An opponent any opponent for Amy Klobuchar in 2012 has yet to make an appearance. Tom Scheck of MPR runs through a list of suspects: “ Minnesota Republican Party Chair Tony Sutton says he’s not worried that a candidate hasn’t emerged yet. He said he’s had private meetings with several potential candidates and has been ‘very aggressive’ in finding a candidate to challenge Klobuchar. ‘There are people definitely weighing their options,’ Sutton said. ‘I think you’ll start to see people emerge here and bubble up in the next 60 to 90 days, and it would be a very vigorous contest.’ Sutton said he thinks a candidate will still have time to campaign and raise money if he or she announces by the summer.
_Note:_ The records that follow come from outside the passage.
-- ==== Sys2Proof/Machine/Coefficient.lean ====
section
/-! DEFINITION. The coefficient unit: what a transmitter does with a tap request (R47 to R55), settles (R16), far taps (R17). -/

namespace Sys2Proof.Machine

/-- First stage of a STEP for one field: candidate value and status (R49). -/
def judgeField (cur limit : Nat) : StepCode → Nat × TapStat
  | .hold => (cur, .hold)
  | .inc => if cur < limit then (cur + 1, .updated) else (cur, .atMax)
  | .dec => if 0 < cur then (cur - 1, .updated) else (cur, .atMin)

/-- The revert of the floor check for one field (R50). -/
def revertField (cur : Nat) (code : StepCode) (j : Nat × TapStat) : Nat × TapStat :=
  if code = .inc ∧ j.2 = .updated then (cur, .mainFloor) else j

/-- Taps from pre and post; main is derived (R47). -/
def tapsOf (pre post : Nat) : Taps := ⟨pre, 48 - pre - post, post⟩

/-- A STEP on a lane that is not pinned: resulting taps and the two statuses (R49, R50). -/
def applyStep (t : Taps) (p q : StepCode) : Taps × TapStat × TapStat :=
  let a := judgeField t.pre 12 p
  let b := judgeField t.post 18 q
  let a' := if 48 < a.1 + b.1 + 24 then revertField t.pre p a else a
  let b' := if 48 < a.1 + b.1 + 24 then revertField t.post q b else b
  (tapsOf a'.1 b'.1, a'.2, b'.2)

/-- Pre and post values a LOAD may write, or PIN_TAPS may set (R51, R62). -/
def loadable (pre post : Nat) : Bool := pre ≤ 12 && post ≤ 18 && pre + post + 24 ≤ 48

/-- A LOAD on a lane that is not pinned (R51). -/
def applyLoad (t : Taps) (pre post : Nat) : Taps × TapStat × TapStat :=
  if 12 < pre ∨ 18 < post then (t, if 12 < pre then .atMax else .hold, if 18 < post then .atMax else .hold)
  else if loadable pre post then (tapsOf pre post, .updated, .updated)
  else (t, .mainFloor, .mainFloor)

/-- A request of any form applied to a lane's taps (R49 to R53). -/
def applyRequest (presets : Vector Preset 8) (pinned : Bool) (t : Taps) (q : TapRequest) : Taps × TapStat × TapStat :=
  if pinned then (t, .pinned, .pinned)
  else
    match q with
    | .step a b => applyStep t a b
    | .load a b => applyLoad t a b
    | .preset n => (tapsOf presets[n].pre presets[n].post, .updated, .updated)

/-- Write a lane's taps and start its settle of 300 microseconds (R16). -/
def State.writeTaps (s : State) (c : LaneId) (t : Taps) : State :=
  s.modLane c (fun l => { l with taps := t, settleUntil := some (s.after 300) })

/-- The TAP_STATUS of a request applied to the lane at window index i of leg g (R54). -/
def State.tapOutcome (s : State) (g : LegId) (i : WinIx) (q : TapRequest) : TapStatus :=
  let l := s.lane (s.winLane g i)
  let r := applyRequest s.cable.presets l.pinned l.taps q
  ⟨i, r.2.1, r.2.2, r.1⟩

/-- Some field of the application was written, so a settle starts (R54). -/
def TapStatus.wrote (t : TapStatus) : Bool := t.pre == .updated || t.post == .updated

/-- The coefficient unit applies a request to the lane at window index i of leg g (R49 to R55). -/
def State.applyTaps (s : State) (g : LegId) (i : WinIx) (q : TapRequest) : State :=
  let t := s.tapOutcome g i q
  if t.wrote then s.writeTaps (s.winLane g i) t.taps else s

/-- A TAP_STATUS taken for the lane at its index sets the far taps (R17); an index the leg's window no longer has names
no lane. -/
def State.setFarTaps (s : State) (g : LegId) (t : TapStatus) : State :=
  if s.hasIndex g t.index then s.modLane (s.winLane g t.index) (fun l => { l with farTaps := some t.taps }) else s

end Sys2Proof.Machine
end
Sutton insisted that Klobuchar is vulnerable. He called her support ‘a mile wide and an inch deep.’ ” As for you-know-who … “One wild card in this race is GOP Rep. Michele Bachmann. Bachmann, who appears to be gearing up for a run for the White House, could make a run for the U.S. Senate instead. Bachmann is a solid fundraiser and has high name recognition. One problem for her is that a recent poll shows her well behind Klobuchar.”

As you stock up on beverages, chips and obnoxious friends to watch Sunday’s Super Bowl, you might like to know that according to a poll, Brett Favre is rated the “Most Disliked” player in the NFL. The Hollywood Reporter writes: “[R]esults show that Steelers quarterback Ben Roethlisberger is the most disliked player going into Sunday’s game and the fourth most disliked player in the league — behind Brett Favre, Michael Vick and Tom Brady.”

But it gets more pathetic … “The poll, conducted by Penn Schoen Berland, shows that 78 percent of Americans plan to watch the game — up five percent from last year and ten percent from 2009’s game. The men make up the bulk of this ratings increase, with 89 percent of males polled saying they would watch the game. But the numbers show that 68 percent of America’s women will watch the game, up nine percent from 2009. A further finding in the poll shows that the Super Bowl is the second most important day in an American male’s life during the year. The poll results show that men get excited for the Super Bowl more than any other day, with the exception of Christmas, and look forward to it more than their anniversary, birthday or Thanksgiving.”